- Saved data entries
********************

theorem test_add_overflow : alu6 .add 0x7F#8 0x01#8 0 = (0x80, [false, false, true, false, true, true]) := by decide
theorem test_add_both_carries : alu6 .add 0x8000#16 0x8000#16 0 = (0, [true, true, false, true, false, true]) := by
  decide
theorem test_adc_carry_in : alu6 .adc 0x12#8 0x34#8 1 = (0x47, [false, true, false, false, false, false]) := by decide
theorem test_sub_borrow : alu6 .sub 0x00#8 0x01#8 0 = (0xFF, [true, true, true, false, true, false]) := by decide
theorem test_sbb_twice : alu6 .sbb 0x0000#16 0xFFFF#16 1 = (0, [true, true, true, true, false, false]) := by decide
theorem test_cmp_overflow : alu6 .cmp 0x8000#16 0x0001#16 0 = (0x7FFF, [false, true, true, false, false, true]) := by
  decide
theorem test_inc_keeps_cf : alu6 .inc 0xFF#8 0#8 1 = (0, [true, true, true, true, false, false]) := by decide
theorem test_dec_overflow : alu6 .dec 0x8000#16 0#16 0 = (0x7FFF, [false, true, true, false, false, true]) := by decide
theorem test_neg_min : alu6 .neg 0x80#8 0#8 0 = (0x80, [true, false, false, false, true, true]) := by decide
theorem test_not_keeps_flags : alu6 .not 0x1234#16 0#16 0 = (0xEDCB, [false, false, false, false, false, false]) := by
  decide
theorem test_pass : alu6 .pass 0#16 0xBEEF#16 0 = (0xBEEF, [false, false, false, false, false, false]) := by decide
/-- AND and XOR, the flags but AF, which is a draw. -/
theorem test_and_flags : ([Flag.cf, .pf, .zf, .sf, .of].map fun f =>
    hasFlag f (aluExec .and 0xFFFF#16 0x8001#16 { start with flags := 0x801 }).2.flags) =
      [false, false, false, true, false] := by
  simp [aluExec, alu, aluLogic, logicFlags, resultFlags, applyUpdates, hasFlag_putFlag_other]
  decide
theorem test_xor_flags : ([Flag.cf, .pf, .zf, .sf, .of].map fun f =>
    hasFlag f (aluExec .xor 0xABCD#16 0xABCD#16 start).2.flags) = [false, true, true, false, false] := by
  simp [aluExec, alu, aluLogic, logicFlags, resultFlags, applyUpdates, hasFlag_putFlag_other]
  decide

/-! ### State, addresses and memory (sections 1 and 5) -/

/-- S1. -/
theorem test_halves : (setH 0xAB 0x1234#16, setL 0xCD 0xAB34#16, getH 0xABCD#16, getL 0xABCD#16) =
    (0xAB34, 0xABCD, 0xAB, 0xCD) := by decide
/-- S7. -/
theorem test_flags : (setFlag .iopl 0, clearFlag .iopl 0x3000, setFlag .id 0, resetFlags 0x003F7FD5) =
    (0x3000, 0, 0x200000, 0) := by decide
/-- A1 to A6. -/
theorem test_lin : (lin 0x1234 0x5678, lin 0xFFFF 0x0010, lin 0xFFFF 0xFFFF, lin 0xF000 0xFFFF) =
    (0x179B8, 0x100000, 0x10FFEF, 0xFFFFF) := by decide
/-- H2. -/
theorem test_pointer_wraps : (({ start with sp := 0 }.decPtr .sp 2).sp, ({ start with sp := 0xFFFE }.incPtr .sp 3).sp) =
    (0xFFFE, 0x0001) := by decide
/-- M1. -/
theorem test_write_word : (resultOf (memWrite16 0x200 0xBEEF start)).map
    (fun t => (t.mem.read 0x200, t.mem.read 0x201, t.dtr)) = some (0xEF, 0xBE, 0xBEEF) := by decide
/-- M2. -/
theorem test_write_past_the_end : stopOf (memWrite16 0xFFFFF 0x1234 start) =
    some (.invalidAddress 0x100000 0x0100 0) := by decide
/-- Writing what an unlisted address reads as removes the entry. -/
theorem test_memory_canonical : ((Memory.write [] 5 7).write 5 0, (Memory.write [(9, 1)] 5 7)) =
    ([], [(5, 7), (9, 1)]) := by decide
/-- Q2. -/
theorem test_burst : (resultOf (fillBurst (data 0x10 [0x11, 0x22, 0x33, 0x44, 0x55, 0x66] { start with cs := 0, ip := 0x10 }))).map
    (fun t => (t.queue.buf.toList, t.queue.head, t.queue.tail, t.queue.size)) =
      some ([0x11, 0x22, 0x33, 0x44, 0x55, 0x66], 0, 0, 6) := by decide
/-- Q1: five fills from empty give count 5 and tail 5, and the formula of R40 agrees. -/
theorem test_fills : ([1, 2, 3, 4, 5].foldl (fun (q : Option Queue) (b : Byte) => q.bind (Queue.fill b))
    (some State.reset.queue)).map (fun q => (q.count.val, q.tail.val, (q.tail.val - q.head.val + 6) % 6, q.ok)) =
      some (5, 5, 5, true) := by decide

/-! ### Stack and interrupts (section 6) -/

/-- K1. -/
theorem test_push : (resultOf (push 0xABCD { start with sp := 0x100 })).map
    (fun t => (t.sp, t.mem.read 0xFE, t.mem.read 0xFF)) = some (0xFE, 0xCD, 0xAB) := by decide
/-- K3. -/
theorem test_push_past_the_end : stopOf (push 0xABCD { start with ss := 0xF000, sp := 1 }) =
    some (.invalidAddress 0x100000 0x0100 0) := by decide
/-- K4. -/
theorem test_pop : (resultOf (pop (data 0x10000 [0x34, 0x12] { start with ss := 0x1000 }))).map
    (fun p => (p.1, p.2.sp)) = some (0x1234, 2) := by decide

/-- The state before I1, with the parameters given. -/
def beforeI1 (c : Config) : State :=
  data 0x20 [0x00, 0x00, 0x10, 0x00] { State.reset with ip := 3, flags := 0x301, pic := [some 8], cfg := c }

/-- I1. -/
theorem test_service : field (fun t => ([0xFFFA, 0xFFFB, 0xFFFC, 0xFFFD, 0xFFFE, 0xFFFF].map t.mem.read, t.sp, t.ip,
    t.cs, t.flags, t.dtr)) (beforeI1 Config.vectorDefault) =
      some ([0x03, 0x00, 0x00, 0x00, 0x01, 0x03], 0xFFFA, 0, 0x10, 0x301, 0x10) := by decide
/-- I2. -/
theorem test_service_order : field (fun t => ([0xFFFA, 0xFFFB, 0xFFFC, 0xFFFD].map t.mem.read))
    (beforeI1 { Config.vectorDefault with pushOrder := .flagsIpCs }) = some [0x00, 0x00, 0x03, 0x00] := by decide
/-- I3. -/
theorem test_service_clears : field (fun t => (t.mem.read 0xFFFE, t.mem.read 0xFFFF, t.flags))
    (beforeI1 { Config.vectorDefault with intClearsIfTf := true }) = some (0x01, 0x03, 0x0001) := by decide
/-- I4: the masked interrupt waits and the instruction runs. -/
theorem test_masked : field (fun t => (t.ax, t.pic)) (code [0xB8, 0x34, 0x12]
    { start with pic := [some 8], cfg := { Config.vectorDefault with intGatedByIf := true } }) =
      some (0x1234, [some 8]) := by decide
/-- I7. -/
theorem test_service_faults : stopOf (step { beforeI1 { Config.vectorDefault with memSize := 0xF0003 } with
    ss := 0xF000, sp := 4 }) = some (.invalidAddress 0xF0003 0 3) := by decide

/-! ### Faults and boot (section 7) -/

/-- F1. -/
theorem test_unrecognised : stopOf (step (code [0x90] start)) = some (.unrecognizedOpcode 0x90 0x0100 0) := by decide
/-- F1: later steps do nothing. -/
theorem test_faulted_core_stays : (cpuStep (afterFault (.unrecognizedOpcode 0x90 0x0100 0) start)).fault =
    some (.unrecognizedOpcode 0x90 0x0100 0) := by rfl
/-- U1: a service whose second push faults has written the two bytes of its first, and no others. -/
theorem test_written_before_fault : writtenBeforeFault { beforeI1 { Config.vectorDefault with memSize := 0xF0003 } with
    ss := 0xF000, sp := 3 } = [0xF0001, 0xF0002] ∧ writtenBeforeFault (code [0x90] start) = [] := by decide
/-- F1: memory is as it was after an instruction that faults. -/
theorem test_memory_after_fault : (cpuStep (code [0x90] start)).mem = [(0x1000, 0x90)] := by rfl
/-- F2. -/
theorem test_burst_to_the_last_byte : field (fun t => (t.ax, t.ip)) (code [0xB0, 0x01] { small 0x10 with ip := 0x0A }) =
    some (0x0001, 0x000C) := by decide
/-- F3. -/
theorem test_burst_faults_first : stopOf (step (code [0x90] { small 0x10 with ip := 0x0B })) =
    some (.invalidAddress 0x10 0 0x0B) := by decide
/-- F5. -/
theorem test_image_too_large : stopOf (boot [] ⟨some ⟨some "0xFFFF0".toList, .image (List.replicate 0x20 1)⟩, none⟩
    State.reset) = some (.configurationError .bios .imageTooLarge) := by decide
/-- F6. -/
theorem test_base_numerals : (parseBase "0x1G".toList, parseBase "4096".toList, parseBase "0x1000".toList,
    parseBase "".toList, parseBase "0x".toList) = (none, some 0x1000, some 0x1000, none, none) := by decide
/-- R1 and R255: an image is loaded and the machine reset. -/
theorem test_boot : (resultOf (boot [] ⟨some ⟨some "4096".toList, .image [0xB8, 0x34]⟩, none⟩
    { start with flags := 0x301, sp := 5 })).map (fun t => (t.mem, t.flags, t.sp, t.cs)) =
      some ([(0x1000, 0xB8), (0x1001, 0x34)], 0, 0, 0) := by decide

/-- R223 and R255: a bootloader that does not fit stops the boot, after the BIOS is loaded. -/
theorem test_boot_stops : (powerUp [] ⟨some ⟨some "16".toList, .image [7]⟩, some ⟨none, .image [9]⟩⟩ start).fault =
    some (.configurationError .bootloader .baseMissing) ∧
    (powerUp [] ⟨some ⟨some "16".toList, .image [7]⟩, some ⟨none, .image [9]⟩⟩ start).mem = [(16, 7)] := by decide

/-- R71: the last byte of memory reads, and there is no byte past it. -/
theorem test_host_read : (hostRead 0xFFFFF (data 0xFFFFF [0x77] start), hostRead 0x100000 start) = (some 0x77, none) := by
  decide

/-- R84: port transfers reach the array in their order and leave the core alone. -/
theorem test_ports : (portWrite16 0xFFFF 0xBEEF (portWrite8 0x0060 0x12 ⟨start, ⟨[.pit], []⟩⟩)) =
    ⟨start, ⟨[.pit], [.write16 0xFFFF 0xBEEF, .write8 0x0060 0x12]⟩⟩ := by decide

/-- The host's placement: the very next step runs the word, from reset and from a core that faulted with an
interrupt pending. -/
theorem test_withFetchWord : field (fun t => (t.ax, t.ip)) (State.reset.withFetchWord 24 0x1234B8) =
    some (0x1234, 3) ∧
    field (fun t => (t.ax, t.pic)) (State.withFetchWord { start with
      fault := some (.unrecognizedOpcode 0 0 0), pic := [some 8] } 16 0x12B4) = some (0x1200, [some 8]) := by decide

/-! ### Witnesses: states and operands that meet the hypotheses of each statement -/

/-- Code for one step of each kind: `8B 56 02` at 0100:0000. -/
def running : State := code [0x8B, 0x56, 0x02] { start with flags := 0x301 }

/-- An interrupt of vector 8 is accepted at the coming boundary. -/
def interrupted : State := beforeI1 Config.vectorDefault

/-- DS reaches the end of memory: offset FFFF is the last byte, MEM_SIZE - 1. -/
def nearEnd : State := { start with ds := 0xF000, ax := 0x1234 }

/-- DS reaches past the end: offset 0010 is MEM_SIZE itself. -/
def pastEnd : State := { start with ds := 0xFFFF, ax := 0x1234 }

/-- SS reaches the end of memory, SP at 2 above the last word. -/
def stackAtEnd : State := { start with ss := 0xF000, sp := 0 }

theorem witness_DecodeOfEncodeIsIdentity : (Instr.movR16Rm16 .dx (.mem (.disp8 .bp 2))).WellFormed ∧
    (Instr.movRm8R8 (.mem (.base .bxSi)) .al).WellFormed ∧ (Instr.movMemAx 0x0200).WellFormed := by decide

theorem witness_EncodeOfDecodeIsIdentity :
    decodeValue 0x88 0x47 0x80 0 = some (.rm false false 1 0 7 0xFF80) ∧
    decodeBytes [0x8A, 0x1E, 0x01, 0x02, 0xFF] = .ok (.movR8Rm8 .bl (.mem (.direct 0x0201)), [0xFF]) := by
  exact ⟨by decide, by rfl⟩

theorem witness_DecoderAcceptsExactlyTheMap :
    ([0x88#8, 0x8B, 0xA0, 0xA3, 0xB0, 0xBF].all fun b => (0x88 ≤ b.toNat && b.toNat ≤ 0x8B) ||
      (0xA0 ≤ b.toNat && b.toNat ≤ 0xA3) || (0xB0 ≤ b.toNat && b.toNat ≤ 0xBF)) = true ∧
    ([0x00#8, 0x87, 0x8C, 0x9F, 0xA4, 0xAF, 0xC0, 0xFF].any fun b => (0x88 ≤ b.toNat && b.toNat ≤ 0x8B) ||
      (0xA0 ≤ b.toNat && b.toNat ≤ 0xA3) || (0xB0 ≤ b.toNat && b.toNat ≤ 0xBF)) = false ∧
    (0x0201#16).toNat = (0x01#8).toNat + 256 * (0x02#8).toNat ∧
    (0xFFFF#16).toNat = (0xFF#8).toNat + 256 * (0xFF#8).toNat := by decide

********************

- Assignment
Using the records above, restate word for word the lines from the one with "1 and 5) -/" through the one with "(some State.reset.queue)).map (fun", both included.

- Your response
/-! ### State, addresses and memory (sections 1 and 5) -/

/-- S1. -/
theorem test_halves : (setH 0xAB 0x1234#16, setL 0xCD 0xAB34#16, getH 0xABCD#16, getL 0xABCD#16) =
    (0xAB34, 0xABCD, 0xAB, 0xCD) := by decide
/-- S7. -/
theorem test_flags : (setFlag .iopl 0, clearFlag .iopl 0x3000, setFlag .id 0, resetFlags 0x003F7FD5) =
    (0x3000, 0, 0x200000, 0) := by decide
/-- A1 to A6. -/
theorem test_lin : (lin 0x1234 0x5678, lin 0xFFFF 0x0010, lin 0xFFFF 0xFFFF, lin 0xF000 0xFFFF) =
    (0x179B8, 0x100000, 0x10FFEF, 0xFFFFF) := by decide
/-- H2. -/
theorem test_pointer_wraps : (({ start with sp := 0 }.decPtr .sp 2).sp, ({ start with sp := 0xFFFE }.incPtr .sp 3).sp) =
    (0xFFFE, 0x0001) := by decide
/-- M1. -/
theorem test_write_word : (resultOf (memWrite16 0x200 0xBEEF start)).map
    (fun t => (t.mem.read 0x200, t.mem.read 0x201, t.dtr)) = some (0xEF, 0xBE, 0xBEEF) := by decide
/-- M2. -/
theorem test_write_past_the_end : stopOf (memWrite16 0xFFFFF 0x1234 start) =
    some (.invalidAddress 0x100000 0x0100 0) := by decide
/-- Writing what an unlisted address reads as removes the entry. -/
theorem test_memory_canonical : ((Memory.write [] 5 7).write 5 0, (Memory.write [(9, 1)] 5 7)) =
    ([], [(5, 7), (9, 1)]) := by decide
/-- Q2. -/
theorem test_burst : (resultOf (fillBurst (data 0x10 [0x11, 0x22, 0x33, 0x44, 0x55, 0x66] { start with cs := 0, ip := 0x10 }))).map
    (fun t => (t.queue.buf.toList, t.queue.head, t.queue.tail, t.queue.size)) =
      some ([0x11, 0x22, 0x33, 0x44, 0x55, 0x66], 0, 0, 6) := by decide
/-- Q1: five fills from empty give count 5 and tail 5, and the formula of R40 agrees. -/
theorem test_fills : ([1, 2, 3, 4, 5].foldl (fun (q : Option Queue) (b : Byte) => q.bind (Queue.fill b))
    (some State.reset.queue)).map (fun q => (q.count.val, q.tail.val, (q.tail.val - q.head.val + 6) % 6, q.ok)) =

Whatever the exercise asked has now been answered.